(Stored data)
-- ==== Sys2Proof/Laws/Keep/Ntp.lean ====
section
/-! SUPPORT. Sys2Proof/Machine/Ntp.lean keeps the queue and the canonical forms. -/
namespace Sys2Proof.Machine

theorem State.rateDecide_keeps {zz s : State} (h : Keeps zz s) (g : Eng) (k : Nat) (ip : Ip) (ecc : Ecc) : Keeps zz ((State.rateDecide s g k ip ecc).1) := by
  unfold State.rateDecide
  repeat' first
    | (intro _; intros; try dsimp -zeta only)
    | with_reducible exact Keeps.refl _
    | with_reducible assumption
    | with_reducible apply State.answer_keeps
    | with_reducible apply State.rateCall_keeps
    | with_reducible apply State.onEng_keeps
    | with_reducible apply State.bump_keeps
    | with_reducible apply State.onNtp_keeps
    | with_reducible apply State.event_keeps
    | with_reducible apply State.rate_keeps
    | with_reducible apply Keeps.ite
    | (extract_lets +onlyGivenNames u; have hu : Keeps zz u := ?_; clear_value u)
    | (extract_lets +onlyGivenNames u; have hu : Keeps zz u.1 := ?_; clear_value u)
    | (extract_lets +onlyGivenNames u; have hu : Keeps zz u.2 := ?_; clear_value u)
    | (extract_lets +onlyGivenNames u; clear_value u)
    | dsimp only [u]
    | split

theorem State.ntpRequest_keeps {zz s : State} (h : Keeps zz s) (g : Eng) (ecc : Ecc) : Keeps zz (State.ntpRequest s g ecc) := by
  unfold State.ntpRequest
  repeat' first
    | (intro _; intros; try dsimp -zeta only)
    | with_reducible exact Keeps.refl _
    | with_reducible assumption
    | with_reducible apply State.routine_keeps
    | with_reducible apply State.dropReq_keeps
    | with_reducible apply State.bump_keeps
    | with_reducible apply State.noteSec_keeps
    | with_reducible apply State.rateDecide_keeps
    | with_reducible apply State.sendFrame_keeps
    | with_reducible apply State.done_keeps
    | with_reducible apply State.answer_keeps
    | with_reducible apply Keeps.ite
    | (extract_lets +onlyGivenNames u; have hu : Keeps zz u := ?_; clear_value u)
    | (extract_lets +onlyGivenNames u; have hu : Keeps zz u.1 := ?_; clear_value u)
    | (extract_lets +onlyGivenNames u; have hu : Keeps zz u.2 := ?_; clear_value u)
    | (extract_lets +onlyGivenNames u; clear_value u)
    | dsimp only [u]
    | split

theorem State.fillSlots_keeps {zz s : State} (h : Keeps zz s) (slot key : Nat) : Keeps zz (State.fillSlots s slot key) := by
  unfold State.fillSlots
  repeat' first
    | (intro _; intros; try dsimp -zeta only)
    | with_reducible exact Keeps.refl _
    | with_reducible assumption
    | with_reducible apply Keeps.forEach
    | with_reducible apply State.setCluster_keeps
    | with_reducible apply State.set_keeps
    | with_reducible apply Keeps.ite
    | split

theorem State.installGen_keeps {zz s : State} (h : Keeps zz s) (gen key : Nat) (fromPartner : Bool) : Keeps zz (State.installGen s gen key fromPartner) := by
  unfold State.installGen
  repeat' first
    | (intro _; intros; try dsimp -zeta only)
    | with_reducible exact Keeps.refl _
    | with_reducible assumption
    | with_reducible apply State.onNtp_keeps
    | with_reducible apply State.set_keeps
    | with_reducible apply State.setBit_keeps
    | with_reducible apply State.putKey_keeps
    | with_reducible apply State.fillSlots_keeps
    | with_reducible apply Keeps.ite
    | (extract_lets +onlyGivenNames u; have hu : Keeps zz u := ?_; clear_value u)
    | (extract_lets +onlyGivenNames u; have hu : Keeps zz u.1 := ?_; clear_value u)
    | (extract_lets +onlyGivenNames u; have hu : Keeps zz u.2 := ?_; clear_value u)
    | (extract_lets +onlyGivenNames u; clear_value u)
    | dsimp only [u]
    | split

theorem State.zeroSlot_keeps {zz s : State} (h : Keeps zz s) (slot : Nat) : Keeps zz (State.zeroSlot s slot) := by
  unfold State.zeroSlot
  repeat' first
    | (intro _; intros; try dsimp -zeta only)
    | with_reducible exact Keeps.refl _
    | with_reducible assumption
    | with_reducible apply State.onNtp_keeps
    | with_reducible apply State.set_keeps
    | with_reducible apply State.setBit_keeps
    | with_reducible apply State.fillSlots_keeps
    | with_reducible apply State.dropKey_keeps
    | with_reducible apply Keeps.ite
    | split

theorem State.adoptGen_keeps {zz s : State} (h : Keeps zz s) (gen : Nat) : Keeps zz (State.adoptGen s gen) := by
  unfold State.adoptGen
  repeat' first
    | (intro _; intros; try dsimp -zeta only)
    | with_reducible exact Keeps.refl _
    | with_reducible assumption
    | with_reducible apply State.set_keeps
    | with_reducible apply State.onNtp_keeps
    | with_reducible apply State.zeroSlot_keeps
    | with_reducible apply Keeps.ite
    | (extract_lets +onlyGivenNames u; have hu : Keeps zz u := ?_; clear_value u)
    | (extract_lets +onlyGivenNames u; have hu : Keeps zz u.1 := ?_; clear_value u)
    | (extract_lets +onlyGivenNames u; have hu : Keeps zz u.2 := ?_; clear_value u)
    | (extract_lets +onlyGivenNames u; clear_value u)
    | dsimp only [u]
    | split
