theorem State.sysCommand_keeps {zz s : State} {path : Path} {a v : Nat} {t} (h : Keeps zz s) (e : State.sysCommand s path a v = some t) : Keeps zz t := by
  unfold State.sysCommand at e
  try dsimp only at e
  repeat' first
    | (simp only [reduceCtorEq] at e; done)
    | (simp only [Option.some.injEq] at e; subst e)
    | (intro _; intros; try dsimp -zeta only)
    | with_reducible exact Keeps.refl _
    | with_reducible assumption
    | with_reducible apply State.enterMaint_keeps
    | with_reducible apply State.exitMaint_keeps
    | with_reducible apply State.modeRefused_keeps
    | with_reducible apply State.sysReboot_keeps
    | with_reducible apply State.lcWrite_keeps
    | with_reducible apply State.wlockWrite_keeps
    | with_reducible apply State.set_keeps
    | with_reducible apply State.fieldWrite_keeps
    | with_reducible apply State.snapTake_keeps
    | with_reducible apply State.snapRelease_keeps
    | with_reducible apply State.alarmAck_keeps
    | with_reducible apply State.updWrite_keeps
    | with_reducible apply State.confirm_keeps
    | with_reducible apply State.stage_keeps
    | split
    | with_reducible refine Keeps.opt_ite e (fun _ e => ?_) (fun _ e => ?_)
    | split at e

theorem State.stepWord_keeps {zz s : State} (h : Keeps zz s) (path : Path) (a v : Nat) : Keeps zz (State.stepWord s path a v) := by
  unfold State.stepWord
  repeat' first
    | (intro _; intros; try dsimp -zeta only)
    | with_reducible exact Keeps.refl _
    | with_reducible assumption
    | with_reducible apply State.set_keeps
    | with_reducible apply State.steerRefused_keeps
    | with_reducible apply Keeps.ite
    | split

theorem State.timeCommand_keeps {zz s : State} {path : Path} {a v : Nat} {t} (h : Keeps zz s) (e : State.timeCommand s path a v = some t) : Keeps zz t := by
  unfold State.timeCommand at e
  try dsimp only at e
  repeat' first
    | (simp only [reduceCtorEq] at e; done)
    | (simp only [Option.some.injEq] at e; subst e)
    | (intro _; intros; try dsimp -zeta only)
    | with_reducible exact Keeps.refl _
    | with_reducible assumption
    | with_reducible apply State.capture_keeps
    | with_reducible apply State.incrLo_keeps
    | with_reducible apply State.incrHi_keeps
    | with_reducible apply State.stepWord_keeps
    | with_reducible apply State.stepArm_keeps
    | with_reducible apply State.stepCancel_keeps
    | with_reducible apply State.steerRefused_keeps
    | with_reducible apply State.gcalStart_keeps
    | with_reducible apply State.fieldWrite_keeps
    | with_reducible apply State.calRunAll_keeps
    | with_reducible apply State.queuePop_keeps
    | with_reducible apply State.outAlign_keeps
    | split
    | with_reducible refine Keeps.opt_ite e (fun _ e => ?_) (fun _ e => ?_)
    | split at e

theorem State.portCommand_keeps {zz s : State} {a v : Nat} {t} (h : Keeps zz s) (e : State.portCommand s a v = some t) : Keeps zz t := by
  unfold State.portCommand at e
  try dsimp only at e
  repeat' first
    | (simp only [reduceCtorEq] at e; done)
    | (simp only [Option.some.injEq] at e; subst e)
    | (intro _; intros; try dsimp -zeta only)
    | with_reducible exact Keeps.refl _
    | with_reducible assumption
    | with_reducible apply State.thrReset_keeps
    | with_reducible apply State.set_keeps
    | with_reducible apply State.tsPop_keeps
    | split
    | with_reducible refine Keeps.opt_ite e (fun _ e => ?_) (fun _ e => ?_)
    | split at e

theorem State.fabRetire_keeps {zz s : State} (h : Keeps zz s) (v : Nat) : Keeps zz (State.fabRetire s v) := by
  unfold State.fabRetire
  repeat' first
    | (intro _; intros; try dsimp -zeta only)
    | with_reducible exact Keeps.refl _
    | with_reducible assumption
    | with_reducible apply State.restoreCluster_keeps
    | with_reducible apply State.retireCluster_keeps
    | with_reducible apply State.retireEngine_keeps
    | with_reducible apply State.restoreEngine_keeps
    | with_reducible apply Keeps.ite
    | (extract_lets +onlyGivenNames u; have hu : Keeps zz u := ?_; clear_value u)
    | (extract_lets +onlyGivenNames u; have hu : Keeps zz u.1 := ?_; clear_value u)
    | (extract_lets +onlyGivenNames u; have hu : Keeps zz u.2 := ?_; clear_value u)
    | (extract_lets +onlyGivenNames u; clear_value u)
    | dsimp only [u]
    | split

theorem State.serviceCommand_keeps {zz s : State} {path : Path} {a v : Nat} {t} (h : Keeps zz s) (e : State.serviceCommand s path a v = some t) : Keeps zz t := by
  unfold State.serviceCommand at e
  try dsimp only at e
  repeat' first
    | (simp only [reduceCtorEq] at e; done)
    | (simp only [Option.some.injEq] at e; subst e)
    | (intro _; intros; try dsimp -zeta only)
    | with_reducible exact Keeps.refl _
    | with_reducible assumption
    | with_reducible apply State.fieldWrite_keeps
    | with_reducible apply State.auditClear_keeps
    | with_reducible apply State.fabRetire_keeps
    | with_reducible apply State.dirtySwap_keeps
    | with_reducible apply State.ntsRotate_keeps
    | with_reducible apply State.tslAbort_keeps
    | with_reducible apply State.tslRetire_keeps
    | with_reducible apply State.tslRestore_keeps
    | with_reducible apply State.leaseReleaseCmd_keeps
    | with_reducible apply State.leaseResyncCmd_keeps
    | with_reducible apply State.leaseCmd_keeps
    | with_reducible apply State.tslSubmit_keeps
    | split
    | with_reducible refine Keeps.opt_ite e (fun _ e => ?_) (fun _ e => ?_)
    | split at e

ASSIGNMENT = Which lines belong in the answer? Exactly those from the first line of the entries through the line holding "with_reducible apply State.dropReq_keeps", inclusive, copied unchanged.

EXERCISE SOLUTION =
-- ==== Sys2Proof/Laws/Keep/Ntp.lean ====
section
/-! SUPPORT. Sys2Proof/Machine/Ntp.lean keeps the queue and the canonical forms. -/
namespace Sys2Proof.Machine

theorem State.rateDecide_keeps {zz s : State} (h : Keeps zz s) (g : Eng) (k : Nat) (ip : Ip) (ecc : Ecc) : Keeps zz ((State.rateDecide s g k ip ecc).1) := by
  unfold State.rateDecide
  repeat' first
    | (intro _; intros; try dsimp -zeta only)
    | with_reducible exact Keeps.refl _
    | with_reducible assumption
    | with_reducible apply State.answer_keeps
    | with_reducible apply State.rateCall_keeps
    | with_reducible apply State.onEng_keeps
    | with_reducible apply State.bump_keeps
    | with_reducible apply State.onNtp_keeps
    | with_reducible apply State.event_keeps
    | with_reducible apply State.rate_keeps
    | with_reducible apply Keeps.ite
    | (extract_lets +onlyGivenNames u; have hu : Keeps zz u := ?_; clear_value u)
    | (extract_lets +onlyGivenNames u; have hu : Keeps zz u.1 := ?_; clear_value u)
    | (extract_lets +onlyGivenNames u; have hu : Keeps zz u.2 := ?_; clear_value u)
    | (extract_lets +onlyGivenNames u; clear_value u)
    | dsimp only [u]
    | split

theorem State.ntpRequest_keeps {zz s : State} (h : Keeps zz s) (g : Eng) (ecc : Ecc) : Keeps zz (State.ntpRequest s g ecc) := by
  unfold State.ntpRequest
  repeat' first
    | (intro _; intros; try dsimp -zeta only)
    | with_reducible exact Keeps.refl _
    | with_reducible assumption
    | with_reducible apply State.routine_keeps
    | with_reducible apply State.dropReq_keeps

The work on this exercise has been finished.